Answers to questions
Q 1.
(a) silicon dioxide + carbon → silicon + carbon dioxide
Si+IVO-II2(s) + C0(s) → Si0(s) + C+IVO-II2(g)
(b) Silicon is reduced and carbon oxidised.
Q 2.
(a) Carbon is not reactive enough to remove oxygen from sodium oxide.
(b) Solid salts do not conduct electricity, while molten ones do (because the ions are
free to move in liquids but not in solids).
(c) Any sodium produced would immediately react with water / the products of the
electrolysis of water would also be formed.
(d) (i) Na+(l) + e- → Na(l)
(ii) The sodium has been reduced.
(iii) It has gained an electron.
(e) He would have had to keep it out of contact with air – hot sodium would react
rapidly with oxygen (and water vapour) in the air.
Q 3.
(a) 2Cu(s) + O2(g) → 2CuO(s)
(b) Oxygen is more reactive than nitrogen.
(c) Magnesium is a much more reactive metal than copper.

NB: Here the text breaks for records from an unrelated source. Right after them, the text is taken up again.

/-- Firmware images are written, activated and confirmed. Image data are written at their offset in the slot that is not
in use; activation selects a good image for trial and changes nothing for a bad one; a trial image in use is
confirmed after 600 s. Parts of R287. -/
def Obligations.ImagesActivated : Prop :=
  (∀ (s u : State) (r : Req) (d : List Byte) (role space : Nat), Granted r Obj.imageData 0 0 d role space s u →
      u.get Obj.flashWritesPermitted = 1 → u.getN Obj.imageWriteOffset + d.length ≤ 0x1000000 →
      ∃ t, exec (.imageDataWrite r d) s = .next t ∧
      t.flashRead (imageBase (otherSlot u) + u.getN Obj.imageWriteOffset) d.length = d) ∧
  (∀ (s u : State) (r : Req) (role space : Nat), Granted r Obj.activateImage 0 0 [1] role space s u →
      ∃ t, exec (.activateImage r) s = .next t ∧ t.get Obj.trialState =
      (if imageGood u 0 (u.flashRead (imageBase (otherSlot u)) 0x1000000) then 1 else u.get Obj.trialState) ∧
      t.get Obj.bootSelection =
      (if imageGood u 0 (u.flashRead (imageBase (otherSlot u)) 0x1000000) then otherSlot u else u.get Obj.bootSelection)) ∧
  (∀ (s u : State) (r : Req) (role space : Nat), Granted r Obj.confirmTrialImage 0 0 [1] role space s u →
      u.get Obj.trialState = 1 → u.get Obj.imageInUse = u.get Reg.trialSlot → 600 * second ≤ u.now →
      ∃ t, exec (.confirmTrialImage r) s = .next t ∧ t.get Obj.trialState = 0)

/-- Host sessions are opened, confirmed and ended. An open with room, a good source and 98 bytes of payload gives the
next session; a confirmation whose tag is right makes it a session or ends it by its signature; a close ends the
session, as do 300 s of silence and the end of its life; a lockout ends with its time. Parts of R282, R307. -/
def Obligations.SessionsOfHosts : Prop :=
  (∀ (s : State) (port : Fin 2) (addr tag epoch : Nat) (payload : List Byte), 4 ≤ s.get Obj.startUpStage →
      lockedOut s addr = false → s.get Obj.randomSourceState = 1 → s.sessions.length < 16 → payload.length = 98 →
      ∃ t, exec (.open port addr tag epoch payload) s = .next t ∧ t.sessions.length = s.sessions.length + 1 ∧
      t.get Reg.nextSession = (s.getN Reg.nextSession + 1 : Nat) % 4294967296) ∧
  (∀ (s : State) (x : Session) (seq tag epoch : Nat) (sig mac : List Byte), 4 ≤ s.get Obj.startUpStage →
      s.sessions = [x] → x.opening = true → x.lastIn < seq → macsGood x 6 tag epoch 0 0 seq sig [mac] = true →
      roleKeyOf s x.role ≠ [] → sig.length = 64 →
      ∃ t, exec (.confirm x.ident seq tag epoch sig mac) s = .next t ∧ t.sessions.length =
      (if Config.ecdsaVerify 256 (roleKeyOf s x.role) (Config.sha256 x.transcript) sig then 1 else 0)) ∧
  (∀ (s u : State) (r : Req) (ident seq space role : Nat) (macs : List (List Byte)) (plain : Bool),
      r.auth = Auth.session ident seq macs → authenticate r 7 0 0 [] { s with out := [] } = .accept u space role plain →
      ∃ t, exec (.close r) s = .next t ∧ (∀ y, y ∈ t.sessions → y.ident ≠ ident)) ∧
  (∀ (s : State) (x : Session), s.sessions = [x] → x.traffic + 300 * second ≤ s.now →
      ∃ t, exec .sessionIdleTimeout s = .next t ∧ t.sessions = []) ∧
  (∀ (s : State) (x : Session), s.sessions = [x] → x.opened + 86400 * second ≤ s.now →
      ∃ t, exec .sessionLifetimeEnd s = .next t ∧ t.sessions = []) ∧
  (∀ (s : State), ∃ t, exec .openingLockoutEnd s = .next t ∧
      (∀ x, x ∈ pairsOf (t.seq Reg.lockedOut) → (s.now : Int) < x.2))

(d) Magnesium (electron arrangement 2,8,2) will form Mg2+ ions and nitrogen (electron
arrangement 2,5) will form N3- ions. So the formula will be Mg3N2.
(e) magnesium + nitrogen → magnesium nitride
Note the name of the product is magnesium nitride, not magnesium nitrate. The
ending -ide means that there are only two elements in the compound. The ending –
ate means that there are at least three elements, one of which is oxygen.
3Mg(s) + N2(g) → Mg3N2(s)
Q 4.
(a)1.07 g copper
(b) 2.4 g magnesium
(c) Carbon dioxide and water vapour. Carbon dioxide (an acidic gas) could be
removed by passing air over an alkali and water by passing it over a drying agent
such as anhydrous copper sulfate. Soda lime would remove both gases.
Q 5.
(a)
(b) There is an odd number (15) of outer electrons between the three nitrogen atoms.
Q 6.
(a) (i) Isotopes are atoms of the same element (ie they have the same numbers of
protons) but different numbers of neutrons.
(ii) 227 - 88 = 139
(iii) Actinium (atomic number 89).
(iv) This is three half lives, so 1/8 g will be left.

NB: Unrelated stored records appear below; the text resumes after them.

theorem openWindow_part {o_ : Obj} (q_ : o_.quiet = true) (h_ : ¬ o_.id ∈ Footprint.openWindow) (vaux : Nat) (s : State) :
    (openWindow vaux s).part o_ = s.part o_ := by
  simp only [Footprint.openWindow, List.mem_append, List.mem_cons, List.not_mem_nil, or_false, false_or, not_or] at h_
  unfold openWindow
  first
  | (simp only [part_ite, part_set, forN_part, logEvent_part, submitObject_part, commitMeters_part, h_, q_, implies_true, ite_self, not_false_eq_true, if_false]; done)
  | ((try simp only [part_ite, part_set, forN_part, logEvent_part, submitObject_part, commitMeters_part, h_, q_, implies_true, ite_self, not_false_eq_true, if_false]) <;> (repeat' split) <;> (first | (simp only [part_ite, part_set, forN_part, logEvent_part, submitObject_part, commitMeters_part, h_, q_, implies_true, ite_self, not_false_eq_true, if_false]; done) | rfl))
theorem showEpisode_part {o_ : Obj} (q_ : o_.quiet = true) (h_ : ¬ o_.id ∈ Footprint.showEpisode) (s : State) :
    (showEpisode s).part o_ = s.part o_ := by
  simp only [Footprint.showEpisode, List.mem_append, List.mem_cons, List.not_mem_nil, or_false, false_or, not_or] at h_
  unfold showEpisode
  first
  | (simp only [part_ite, part_set, h_, q_, implies_true, ite_self, not_false_eq_true, if_false]; done)
  | ((try simp only [part_ite, part_set, h_, q_, implies_true, ite_self, not_false_eq_true, if_false]) <;> (repeat' split) <;> (first | (simp only [part_ite, part_set, h_, q_, implies_true, ite_self, not_false_eq_true, if_false]; done) | rfl))
theorem resumeOutlet_part {o_ : Obj} (q_ : o_.quiet = true) (h_ : ¬ o_.id ∈ Footprint.resumeOutlet) (n : Nat) (s : State) :
    (resumeOutlet n s).part o_ = s.part o_ := by
  simp only [Footprint.resumeOutlet, List.mem_append, List.mem_cons, List.not_mem_nil, or_false, false_or, not_or] at h_
  unfold resumeOutlet
  first
  | (simp only [part_ite, part_set, h_, q_, implies_true, ite_self, not_false_eq_true, if_false]; done)
  | ((try simp only [part_ite, part_set, h_, q_, implies_true, ite_self, not_false_eq_true, if_false]) <;> (repeat' split) <;> (first | (simp only [part_ite, part_set, h_, q_, implies_true, ite_self, not_false_eq_true, if_false]; done) | rfl))
theorem closeDip_part {o_ : Obj} (q_ : o_.quiet = true) (h_ : ¬ o_.id ∈ Footprint.closeDip) (s : State) :
    (closeDip s).part o_ = s.part o_ := by
  simp only [Footprint.closeDip, List.mem_append, List.mem_cons, List.not_mem_nil, or_false, false_or, not_or] at h_
  unfold closeDip
  first
  | (simp only [part_ite, part_set, part_inc, forN_part, logEvent_part, submitObject_part, showEpisode_part, resumeOutlet_part, h_, q_, implies_true, ite_self, not_false_eq_true, if_false]; done)
  | ((try simp only [part_ite, part_set, part_inc, forN_part, logEvent_part, submitObject_part, showEpisode_part, resumeOutlet_part, h_, q_, implies_true, ite_self, not_false_eq_true, if_false]) <;> (repeat' split) <;> (first | (simp only [part_ite, part_set, part_inc, forN_part, logEvent_part, submitObject_part, showEpisode_part, resumeOutlet_part, h_, q_, implies_true, ite_self, not_false_eq_true, if_false]; done) | rfl))
theorem stopNextOutlet_part {o_ : Obj} (q_ : o_.quiet = true) (h_ : ¬ o_.id ∈ Footprint.stopNextOutlet) (s : State) :
    (stopNextOutlet s).part o_ = s.part o_ := by
  simp only [Footprint.stopNextOutlet, List.mem_append, List.mem_cons, List.not_mem_nil, or_false, false_or, not_or] at h_
  unfold stopNextOutlet
  first
  | (simp only [part_ite, part_set, part_setSeq, outletFault_part, h_, q_, implies_true, ite_self, not_false_eq_true, if_false]; done)
  | ((try simp only [part_ite, part_set, part_setSeq, outletFault_part, h_, q_, implies_true, ite_self, not_false_eq_true, if_false]) <;> (repeat' split) <;> (first | (simp only [part_ite, part_set, part_setSeq, outletFault_part, h_, q_, implies_true, ite_self, not_false_eq_true, if_false]; done) | rfl))
theorem episodePasses_part {o_ : Obj} (q_ : o_.quiet = true) (h_ : ¬ o_.id ∈ Footprint.episodePasses) (s : State) :
    (episodePasses s).part o_ = s.part o_ := by
  simp only [Footprint.episodePasses, List.mem_append, List.mem_cons, List.not_mem_nil, or_false, false_or, not_or] at h_
  unfold episodePasses
  first
  | (simp only [part_ite, part_set, part_setSeq, forL_part, logEvent_part, showEpisode_part, outletFault_part, stopNextOutlet_part, h_, q_, implies_true, ite_self, not_false_eq_true, if_false]; done)
  | ((try simp only [part_ite, part_set, part_setSeq, forL_part, logEvent_part, showEpisode_part, outletFault_part, stopNextOutlet_part, h_, q_, implies_true, ite_self, not_false_eq_true, if_false]) <;> (repeat' split) <;> (first | (simp only [part_ite, part_set, part_setSeq, forL_part, logEvent_part, showEpisode_part, outletFault_part, stopNextOutlet_part, h_, q_, implies_true, ite_self, not_false_eq_true, if_false]; done) | rfl))
theorem judgeCell_part {o_ : Obj} (q_ : o_.quiet = true) (h_ : ¬ o_.id ∈ Footprint.judgeCell) (volts : Int) (fitted : Bool) (s : State) :
    (judgeCell volts fitted s).part o_ = s.part o_ := by
  simp only [Footprint.judgeCell, List.mem_append, List.mem_cons, List.not_mem_nil, or_false, false_or, not_or] at h_
  unfold judgeCell
  first
  | (simp only [part_ite, part_set, logEvent_part, endEpisode_part, logEpisode_part, h_, q_, implies_true, ite_self, not_false_eq_true, if_false]; done)
  | ((try simp only [part_ite, part_set, logEvent_part, endEpisode_part, logEpisode_part, h_, q_, implies_true, ite_self, not_false_eq_true, if_false]) <;> (repeat' split) <;> (first | (simp only [part_ite, part_set, logEvent_part, endEpisode_part, logEpisode_part, h_, q_, implies_true, ite_self, not_false_eq_true, if_false]; done) | rfl))
theorem supplyRound_part {o_ : Obj} (q_ : o_.quiet = true) (h_ : ¬ o_.id ∈ Footprint.supplyRound) (readings : List Nat) (fitted : Bool) (s : State) :
    (supplyRound readings fitted s).part o_ = s.part o_ := by
  simp only [Footprint.supplyRound, List.mem_append, List.mem_cons, List.not_mem_nil, or_false, false_or, not_or] at h_
  unfold supplyRound
  first
  | (simp only [part_ite, part_set, part_setBit, part_setSeq, forN_part, endEpisode_part, logEpisode_part, judgeCell_part, h_, q_, implies_true, ite_self, not_false_eq_true, if_false]; done)
  | ((try simp only [part_ite, part_set, part_setBit, part_setSeq, forN_part, endEpisode_part, logEpisode_part, judgeCell_part, h_, q_, implies_true, ite_self, not_false_eq_true, if_false]) <;> (repeat' split) <;> (first | (simp only [part_ite, part_set, part_setBit, part_setSeq, forN_part, endEpisode_part, logEpisode_part, judgeCell_part, h_, q_, implies_true, ite_self, not_false_eq_true, if_false]; done) | rfl))
theorem countIdleTime_part {o_ : Obj} (q_ : o_.quiet = true) (h_ : ¬ o_.id ∈ Footprint.countIdleTime) (s : State) :
    (countIdleTime s).part o_ = s.part o_ := by
  simp only [Footprint.countIdleTime, List.mem_append, List.mem_cons, List.not_mem_nil, or_false, false_or, not_or] at h_
  unfold countIdleTime
  first
  | (simp only [part_ite, part_set, h_, q_, implies_true, ite_self, not_false_eq_true, if_false]; done)
  | ((try simp only [part_ite, part_set, h_, q_, implies_true, ite_self, not_false_eq_true, if_false]) <;> (repeat' split) <;> (first | (simp only [part_ite, part_set, h_, q_, implies_true, ite_self, not_false_eq_true, if_false]; done) | rfl))
theorem returnToRun_part {o_ : Obj} (q_ : o_.quiet = true) (h_ : ¬ o_.id ∈ Footprint.returnToRun) (s : State) :
    (returnToRun s).part o_ = s.part o_ := by
  simp only [Footprint.returnToRun, List.mem_append, List.mem_cons, List.not_mem_nil, or_false, false_or, not_or] at h_
  unfold returnToRun
  first
  | (simp only [part_ite, part_set, logEvent_part, h_, q_, implies_true, ite_self, not_false_eq_true, if_false]; done)
  | ((try simp only [part_ite, part_set, logEvent_part, h_, q_, implies_true, ite_self, not_false_eq_true, if_false]) <;> (repeat' split) <;> (first | (simp only [part_ite, part_set, logEvent_part, h_, q_, implies_true, ite_self, not_false_eq_true, if_false]; done) | rfl))
theorem singleError_part {o_ : Obj} (q_ : o_.quiet = true) (h_ : ¬ o_.id ∈ Footprint.singleError) (a : Nat) (s : State) :
    (singleError a s).part o_ = s.part o_ := by
  simp only [Footprint.singleError, List.mem_append, List.mem_cons, List.not_mem_nil, or_false, false_or, not_or] at h_
  unfold singleError
  first
  | (simp only [part_ite, part_set, part_inc, logLimited_part, healthItem_part, h_, q_, implies_true, ite_self, not_false_eq_true, if_false]; done)
  | ((try simp only [part_ite, part_set, part_inc, logLimited_part, healthItem_part, h_, q_, implies_true, ite_self, not_false_eq_true, if_false]) <;> (repeat' split) <;> (first | (simp only [part_ite, part_set, part_inc, logLimited_part, healthItem_part, h_, q_, implies_true, ite_self, not_false_eq_true, if_false]; done) | rfl))
theorem leError_part {o_ : Obj} (q_ : o_.quiet = true) (h_ : ¬ o_.id ∈ Footprint.leError) (slot : Nat) (s : State) :
    (leError slot s).part o_ = s.part o_ := by
  simp only [Footprint.leError, List.mem_append, List.mem_cons, List.not_mem_nil, or_false, false_or, not_or] at h_
  unfold leError
  first
  | (simp only [part_ite, part_set, part_inc, logLimited_part, judgeMismatches_part, h_, q_, implies_true, ite_self, not_false_eq_true, if_false]; done)
  | ((try simp only [part_ite, part_set, part_inc, logLimited_part, judgeMismatches_part, h_, q_, implies_true, ite_self, not_false_eq_true, if_false]) <;> (repeat' split) <;> (first | (simp only [part_ite, part_set, part_inc, logLimited_part, judgeMismatches_part, h_, q_, implies_true, ite_self, not_false_eq_true, if_false]; done) | rfl))
theorem nextRegion_part {o_ : Obj} (q_ : o_.quiet = true) (h_ : ¬ o_.id ∈ Footprint.nextRegion) (s : State) :
    (nextRegion s).part o_ = s.part o_ := by
  simp only [Footprint.nextRegion, List.mem_append, List.mem_cons, List.not_mem_nil, or_false, false_or, not_or] at h_
  unfold nextRegion
  first
  | (simp only [part_ite, part_set, part_inc, part_setSeq, forN_part, h_, q_, implies_true, ite_self, not_false_eq_true, if_false]; done)
  | ((try simp only [part_ite, part_set, part_inc, part_setSeq, forN_part, h_, q_, implies_true, ite_self, not_false_eq_true, if_false]) <;> (repeat' split) <;> (first | (simp only [part_ite, part_set, part_inc, part_setSeq, forN_part, h_, q_, implies_true, ite_self, not_false_eq_true, if_false]; done) | rfl))
theorem saveRegion_part {o_ : Obj} (q_ : o_.quiet = true) (h_ : ¬ o_.id ∈ Footprint.saveRegion) (singles doubles : List (Fin 64)) (s : State) :
    (saveRegion singles doubles s).part o_ = s.part o_ := by
  simp only [Footprint.saveRegion, List.mem_append, List.mem_cons, List.not_mem_nil, or_false, false_or, not_or] at h_
  unfold saveRegion
  first
  | (simp only [part_ite, part_setSeq, forL_part, singleError_part, h_, q_, implies_true, ite_self, not_false_eq_true, if_false]; done)
  | ((try simp only [part_ite, part_setSeq, forL_part, singleError_part, h_, q_, implies_true, ite_self, not_false_eq_true, if_false]) <;> (repeat' split) <;> (first | (simp only [part_ite, part_setSeq, forL_part, singleError_part, h_, q_, implies_true, ite_self, not_false_eq_true, if_false]; done) | rfl))
theorem marchFailure_part {o_ : Obj} (q_ : o_.quiet = true) (h_ : ¬ o_.id ∈ Footprint.marchFailure) (s : State) :
    (marchFailure s).part o_ = s.part o_ := by
  simp only [Footprint.marchFailure, List.mem_append, List.mem_cons, List.not_mem_nil, or_false, false_or, not_or] at h_
  unfold marchFailure
  first
  | (simp only [part_ite, part_inc, part_setSeq, logEvent_part, healthItem_part, handOverOr_part, h_, q_, implies_true, ite_self, not_false_eq_true, if_false]; done)
  | ((try simp only [part_ite, part_inc, part_setSeq, logEvent_part, healthItem_part, handOverOr_part, h_, q_, implies_true, ite_self, not_false_eq_true, if_false]) <;> (repeat' split) <;> (first | (simp only [part_ite, part_inc, part_setSeq, logEvent_part, healthItem_part, handOverOr_part, h_, q_, implies_true, ite_self, not_false_eq_true, if_false]; done) | rfl))
theorem keepRecord_part {o_ : Obj} (q_ : o_.quiet = true) (h_ : ¬ o_.id ∈ Footprint.keepRecord) (p : Nat) (cycles : Int) (r : PhaseRecord) (s : State) :
    (keepRecord p cycles r s).part o_ = s.part o_ := by
  simp only [Footprint.keepRecord, List.mem_append, List.mem_cons, List.not_mem_nil, or_false, false_or, not_or] at h_
  unfold keepRecord
  first
  | (simp only [part_ite, part_set, part_setB, h_, q_, implies_true, ite_self, not_false_eq_true, if_false]; done)
  | ((try simp only [part_ite, part_set, part_setB, h_, q_, implies_true, ite_self, not_false_eq_true, if_false]) <;> (repeat' split) <;> (first | (simp only [part_ite, part_set, part_setB, h_, q_, implies_true, ite_self, not_false_eq_true, if_false]; done) | rfl))
theorem launchCommand_part {o_ : Obj} (q_ : o_.quiet = true) (h_ : ¬ o_.id ∈ Footprint.launchCommand) (c l : Nat) (body : List Byte) (s : State) :
    (launchCommand c l body s).part o_ = s.part o_ := by
  simp only [Footprint.launchCommand, List.mem_append, List.mem_cons, List.not_mem_nil, or_false, false_or, not_or] at h_
  unfold launchCommand
  first
  | (simp only [part_ite, part_set, part_emit, h_, q_, implies_true, ite_self, not_false_eq_true, if_false]; done)
  | ((try simp only [part_ite, part_set, part_emit, h_, q_, implies_true, ite_self, not_false_eq_true, if_false]) <;> (repeat' split) <;> (first | (simp only [part_ite, part_set, part_emit, h_, q_, implies_true, ite_self, not_false_eq_true, if_false]; done) | rfl))
theorem dispatch_part {o_ : Obj} (q_ : o_.quiet = true) (h_ : ¬ o_.id ∈ Footprint.dispatch) (c : Nat) (s : State) :
    (dispatch c s).part o_ = s.part o_ := by
  simp only [Footprint.dispatch, List.mem_append, List.mem_cons, List.not_mem_nil, or_false, false_or, not_or] at h_
  unfold dispatch
  first
  | (simp only [part_ite, part_set, foldl_part, keepRecord_part, launchCommand_part, h_, q_, implies_true, ite_self, not_false_eq_true, if_false]; done)
  | ((try simp only [part_ite, part_set, foldl_part, keepRecord_part, launchCommand_part, h_, q_, implies_true, ite_self, not_false_eq_true, if_false]) <;> (repeat' split) <;> (first | (simp only [part_ite, part_set, foldl_part, keepRecord_part, launchCommand_part, h_, q_, implies_true, ite_self, not_false_eq_true, if_false]; done) | rfl))
theorem sendMirror_part {o_ : Obj} (q_ : o_.quiet = true) (h_ : ¬ o_.id ∈ Footprint.sendMirror) (s : State) :
    (sendMirror s).part o_ = s.part o_ := by
  simp only [Footprint.sendMirror, List.mem_append, List.mem_cons, List.not_mem_nil, or_false, false_or, not_or] at h_
  unfold sendMirror
  first
  | (simp only [part_ite, part_set, part_emit, h_, q_, implies_true, ite_self, not_false_eq_true, if_false]; done)
  | ((try simp only [part_ite, part_set, part_emit, h_, q_, implies_true, ite_self, not_false_eq_true, if_false]) <;> (repeat' split) <;> (first | (simp only [part_ite, part_set, part_emit, h_, q_, implies_true, ite_self, not_false_eq_true, if_false]; done) | rfl))
theorem rampStep_part {o_ : Obj} (q_ : o_.quiet = true) (h_ : ¬ o_.id ∈ Footprint.rampStep) (b : Nat) (s : State) :
    (rampStep b s).part o_ = s.part o_ := by
  simp only [Footprint.rampStep, List.mem_append, List.mem_cons, List.not_mem_nil, or_false, false_or, not_or] at h_
  unfold rampStep
  first
  | (simp only [part_ite, part_setReal, h_, q_, implies_true, ite_self, not_false_eq_true, if_false]; done)
  | ((try simp only [part_ite, part_setReal, h_, q_, implies_true, ite_self, not_false_eq_true, if_false]) <;> (repeat' split) <;> (first | (simp only [part_ite, part_setReal, h_, q_, implies_true, ite_self, not_false_eq_true, if_false]; done) | rfl))
theorem rampStep_view {o_ : Obj} (q_ : o_.quiet = true) (h_ : ¬ o_.id ∈ Footprint.rampStep) (b : Nat) (s : State)  :
    (rampStep b s).view o_ = s.view o_ :=
  view_of_part (rampStep_part q_ h_ b s)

(b) (i) A helium nucleus, ie a group of two protons and two neutrons.
(ii) Lead-205
(iii) Four half lives, ie 408 years.
Q 7.
(a) The proton would be repelled by the positive charge of the nucleus.
(b) (i) 1,
(ii) 1,
(iii) 0
(c) (i) 0,
(ii) +1,
(iii) -1
(d) The mass and charge are conserved, ie the neutron has a mass of 1 unit and no
charge whilst a proton plus an electron also have a total mass of 1 unit and no overall
charge.
(e) (i) Two protons and two neutrons.